======== EXTRACTED DATA

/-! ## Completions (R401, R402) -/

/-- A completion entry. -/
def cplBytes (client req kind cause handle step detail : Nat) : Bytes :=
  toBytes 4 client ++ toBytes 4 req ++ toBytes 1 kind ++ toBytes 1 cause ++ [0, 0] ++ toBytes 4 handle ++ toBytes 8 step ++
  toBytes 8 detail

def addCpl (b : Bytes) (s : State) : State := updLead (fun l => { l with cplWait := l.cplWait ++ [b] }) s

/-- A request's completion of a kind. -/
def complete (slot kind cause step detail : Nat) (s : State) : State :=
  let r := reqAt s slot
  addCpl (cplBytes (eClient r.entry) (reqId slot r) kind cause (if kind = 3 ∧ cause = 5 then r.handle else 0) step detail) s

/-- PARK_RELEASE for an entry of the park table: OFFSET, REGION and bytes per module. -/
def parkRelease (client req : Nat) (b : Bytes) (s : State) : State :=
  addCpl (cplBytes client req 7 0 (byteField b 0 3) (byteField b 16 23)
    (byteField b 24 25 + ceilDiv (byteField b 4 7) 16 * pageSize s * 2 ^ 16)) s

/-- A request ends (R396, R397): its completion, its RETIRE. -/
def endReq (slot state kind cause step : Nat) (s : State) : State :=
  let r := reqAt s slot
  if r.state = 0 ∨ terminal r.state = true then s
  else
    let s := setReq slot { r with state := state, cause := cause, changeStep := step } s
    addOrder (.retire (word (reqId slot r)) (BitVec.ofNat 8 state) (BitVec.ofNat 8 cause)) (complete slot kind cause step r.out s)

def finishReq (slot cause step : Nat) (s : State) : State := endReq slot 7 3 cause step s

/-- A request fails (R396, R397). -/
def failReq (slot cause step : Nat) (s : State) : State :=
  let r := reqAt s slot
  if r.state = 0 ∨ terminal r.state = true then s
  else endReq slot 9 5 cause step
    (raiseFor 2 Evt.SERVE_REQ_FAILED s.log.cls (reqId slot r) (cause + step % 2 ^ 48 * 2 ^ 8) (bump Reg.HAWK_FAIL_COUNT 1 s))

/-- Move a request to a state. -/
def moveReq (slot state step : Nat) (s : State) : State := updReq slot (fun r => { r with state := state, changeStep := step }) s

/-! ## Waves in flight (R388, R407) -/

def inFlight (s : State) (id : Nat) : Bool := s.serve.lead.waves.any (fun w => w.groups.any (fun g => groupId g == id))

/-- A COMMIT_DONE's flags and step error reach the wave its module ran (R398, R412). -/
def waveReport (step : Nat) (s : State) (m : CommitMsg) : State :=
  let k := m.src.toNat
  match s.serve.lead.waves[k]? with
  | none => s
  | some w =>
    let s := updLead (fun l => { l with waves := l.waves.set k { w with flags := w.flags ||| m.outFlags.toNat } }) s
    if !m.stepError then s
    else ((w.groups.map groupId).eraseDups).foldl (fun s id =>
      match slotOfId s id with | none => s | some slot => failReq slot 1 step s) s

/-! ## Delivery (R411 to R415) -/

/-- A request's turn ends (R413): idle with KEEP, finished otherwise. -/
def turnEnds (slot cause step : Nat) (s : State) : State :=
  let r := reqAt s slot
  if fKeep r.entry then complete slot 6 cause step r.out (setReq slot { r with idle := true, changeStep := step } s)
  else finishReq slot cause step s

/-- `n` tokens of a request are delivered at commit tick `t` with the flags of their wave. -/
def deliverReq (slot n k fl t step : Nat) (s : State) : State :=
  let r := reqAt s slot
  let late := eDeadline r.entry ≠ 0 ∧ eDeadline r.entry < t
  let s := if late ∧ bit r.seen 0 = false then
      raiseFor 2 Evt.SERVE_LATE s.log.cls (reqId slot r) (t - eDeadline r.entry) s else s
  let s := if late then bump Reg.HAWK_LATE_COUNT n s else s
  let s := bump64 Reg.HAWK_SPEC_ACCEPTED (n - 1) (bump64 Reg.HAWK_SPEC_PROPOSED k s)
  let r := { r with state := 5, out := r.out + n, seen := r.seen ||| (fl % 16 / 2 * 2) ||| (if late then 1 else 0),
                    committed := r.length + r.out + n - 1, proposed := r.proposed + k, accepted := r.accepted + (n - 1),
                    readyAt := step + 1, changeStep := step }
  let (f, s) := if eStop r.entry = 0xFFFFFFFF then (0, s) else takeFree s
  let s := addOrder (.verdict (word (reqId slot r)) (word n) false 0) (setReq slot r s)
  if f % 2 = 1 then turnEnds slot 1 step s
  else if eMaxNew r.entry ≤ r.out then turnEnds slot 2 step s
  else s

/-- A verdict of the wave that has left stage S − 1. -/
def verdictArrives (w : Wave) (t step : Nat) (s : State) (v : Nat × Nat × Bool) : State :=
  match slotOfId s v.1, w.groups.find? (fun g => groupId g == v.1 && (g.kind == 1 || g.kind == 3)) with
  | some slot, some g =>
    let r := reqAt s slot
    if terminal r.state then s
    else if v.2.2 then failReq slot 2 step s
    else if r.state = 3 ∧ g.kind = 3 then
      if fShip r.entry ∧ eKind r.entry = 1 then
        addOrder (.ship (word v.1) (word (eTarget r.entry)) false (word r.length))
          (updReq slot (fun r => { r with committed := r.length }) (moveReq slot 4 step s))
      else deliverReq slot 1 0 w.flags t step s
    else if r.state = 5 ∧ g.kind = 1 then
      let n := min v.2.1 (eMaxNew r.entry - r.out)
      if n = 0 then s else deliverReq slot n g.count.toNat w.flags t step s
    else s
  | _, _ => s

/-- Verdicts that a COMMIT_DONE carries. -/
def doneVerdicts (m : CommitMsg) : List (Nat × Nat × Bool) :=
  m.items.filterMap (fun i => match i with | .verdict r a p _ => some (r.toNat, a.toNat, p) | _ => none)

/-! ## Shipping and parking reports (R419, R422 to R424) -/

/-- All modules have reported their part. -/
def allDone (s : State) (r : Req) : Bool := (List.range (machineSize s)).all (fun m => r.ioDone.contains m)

================

▸ **WHAT THE EXERCISE ASKS**
Return the data from the top line through the bottom line exactly.

▸ **ANSWER SECTION**
/-! ## Completions (R401, R402) -/

/-- A completion entry. -/
def cplBytes (client req kind cause handle step detail : Nat) : Bytes :=
  toBytes 4 client ++ toBytes 4 req ++ toBytes 1 kind ++ toBytes 1 cause ++ [0, 0] ++ toBytes 4 handle ++ toBytes 8 step ++
  toBytes 8 detail

def addCpl (b : Bytes) (s : State) : State := updLead (fun l => { l with cplWait := l.cplWait ++ [b] }) s

/-- A request's completion of a kind. -/
def complete (slot kind cause step detail : Nat) (s : State) : State :=
  let r := reqAt s slot
  addCpl (cplBytes (eClient r.entry) (reqId slot r) kind cause (if kind = 3 ∧ cause = 5 then r.handle else 0) step detail) s

/-- PARK_RELEASE for an entry of the park table: OFFSET, REGION and bytes per module. -/
def parkRelease (client req : Nat) (b : Bytes) (s : State) : State :=
  addCpl (cplBytes client req 7 0 (byteField b 0 3) (byteField b 16 23)
    (byteField b 24 25 + ceilDiv (byteField b 4 7) 16 * pageSize s * 2 ^ 16)) s

/-- A request ends (R396, R397): its completion, its RETIRE. -/
def endReq (slot state kind cause step : Nat) (s : State) : State :=
  let r := reqAt s slot
  if r.state = 0 ∨ terminal r.state = true then s
  else
    let s := setReq slot { r with state := state, cause := cause, changeStep := step } s
    addOrder (.retire (word (reqId slot r)) (BitVec.ofNat 8 state) (BitVec.ofNat 8 cause)) (complete slot kind cause step r.out s)

def finishReq (slot cause step : Nat) (s : State) : State := endReq slot 7 3 cause step s

/-- A request fails (R396, R397). -/
def failReq (slot cause step : Nat) (s : State) : State :=
  let r := reqAt s slot
  if r.state = 0 ∨ terminal r.state = true then s
  else endReq slot 9 5 cause step
    (raiseFor 2 Evt.SERVE_REQ_FAILED s.log.cls (reqId slot r) (cause + step % 2 ^ 48 * 2 ^ 8) (bump Reg.HAWK_FAIL_COUNT 1 s))

/-- Move a request to a state. -/
def moveReq (slot state step : Nat) (s : State) : State := updReq slot (fun r => { r with state := state, changeStep := step }) s

/-! ## Waves in flight (R388, R407) -/

def inFlight (s : State) (id : Nat) : Bool := s.serve.lead.waves.any (fun w => w.groups.any (fun g => groupId g == id))

/-- A COMMIT_DONE's flags and step error reach the wave its module ran (R398, R412). -/
def waveReport (step : Nat) (s : State) (m : CommitMsg) : State :=
  let k := m.src.toNat
  match s.serve.lead.waves[k]? with
  | none => s
  | some w =>
    let s := updLead (fun l => { l with waves := l.waves.set k { w with flags := w.flags ||| m.outFlags.toNat } }) s
    if !m.stepError then s
    else ((w.groups.map groupId).eraseDups).foldl (fun s id =>
      match slotOfId s id with | none => s | some slot => failReq slot 1 step s) s

/-! ## Delivery (R411 to R415) -/

/-- A request's turn ends (R413): idle with KEEP, finished otherwise. -/
def turnEnds (slot cause step : Nat) (s : State) : State :=
  let r := reqAt s slot
  if fKeep r.entry then complete slot 6 cause step r.out (setReq slot { r with idle := true, changeStep := step } s)
  else finishReq slot cause step s

/-- `n` tokens of a request are delivered at commit tick `t` with the flags of their wave. -/
def deliverReq (slot n k fl t step : Nat) (s : State) : State :=
  let r := reqAt s slot
  let late := eDeadline r.entry ≠ 0 ∧ eDeadline r.entry < t
  let s := if late ∧ bit r.seen 0 = false then
      raiseFor 2 Evt.SERVE_LATE s.log.cls (reqId slot r) (t - eDeadline r.entry) s else s
  let s := if late then bump Reg.HAWK_LATE_COUNT n s else s
  let s := bump64 Reg.HAWK_SPEC_ACCEPTED (n - 1) (bump64 Reg.HAWK_SPEC_PROPOSED k s)
  let r := { r with state := 5, out := r.out + n, seen := r.seen ||| (fl % 16 / 2 * 2) ||| (if late then 1 else 0),
                    committed := r.length + r.out + n - 1, proposed := r.proposed + k, accepted := r.accepted + (n - 1),
                    readyAt := step + 1, changeStep := step }
  let (f, s) := if eStop r.entry = 0xFFFFFFFF then (0, s) else takeFree s
  let s := addOrder (.verdict (word (reqId slot r)) (word n) false 0) (setReq slot r s)
  if f % 2 = 1 then turnEnds slot 1 step s
  else if eMaxNew r.entry ≤ r.out then turnEnds slot 2 step s
  else s

/-- A verdict of the wave that has left stage S − 1. -/
def verdictArrives (w : Wave) (t step : Nat) (s : State) (v : Nat × Nat × Bool) : State :=
  match slotOfId s v.1, w.groups.find? (fun g => groupId g == v.1 && (g.kind == 1 || g.kind == 3)) with
  | some slot, some g =>
    let r := reqAt s slot
    if terminal r.state then s
    else if v.2.2 then failReq slot 2 step s
    else if r.state = 3 ∧ g.kind = 3 then
      if fShip r.entry ∧ eKind r.entry = 1 then
        addOrder (.ship (word v.1) (word (eTarget r.entry)) false (word r.length))
          (updReq slot (fun r => { r with committed := r.length }) (moveReq slot 4 step s))
      else deliverReq slot 1 0 w.flags t step s
    else if r.state = 5 ∧ g.kind = 1 then
      let n := min v.2.1 (eMaxNew r.entry - r.out)
      if n = 0 then s else deliverReq slot n g.count.toNat w.flags t step s
    else s
  | _, _ => s

/-- Verdicts that a COMMIT_DONE carries. -/
def doneVerdicts (m : CommitMsg) : List (Nat × Nat × Bool) :=
  m.items.filterMap (fun i => match i with | .verdict r a p _ => some (r.toNat, a.toNat, p) | _ => none)

/-! ## Shipping and parking reports (R419, R422 to R424) -/

/-- All modules have reported their part. -/
def allDone (s : State) (r : Req) : Bool := (List.range (machineSize s)).all (fun m => r.ioDone.contains m)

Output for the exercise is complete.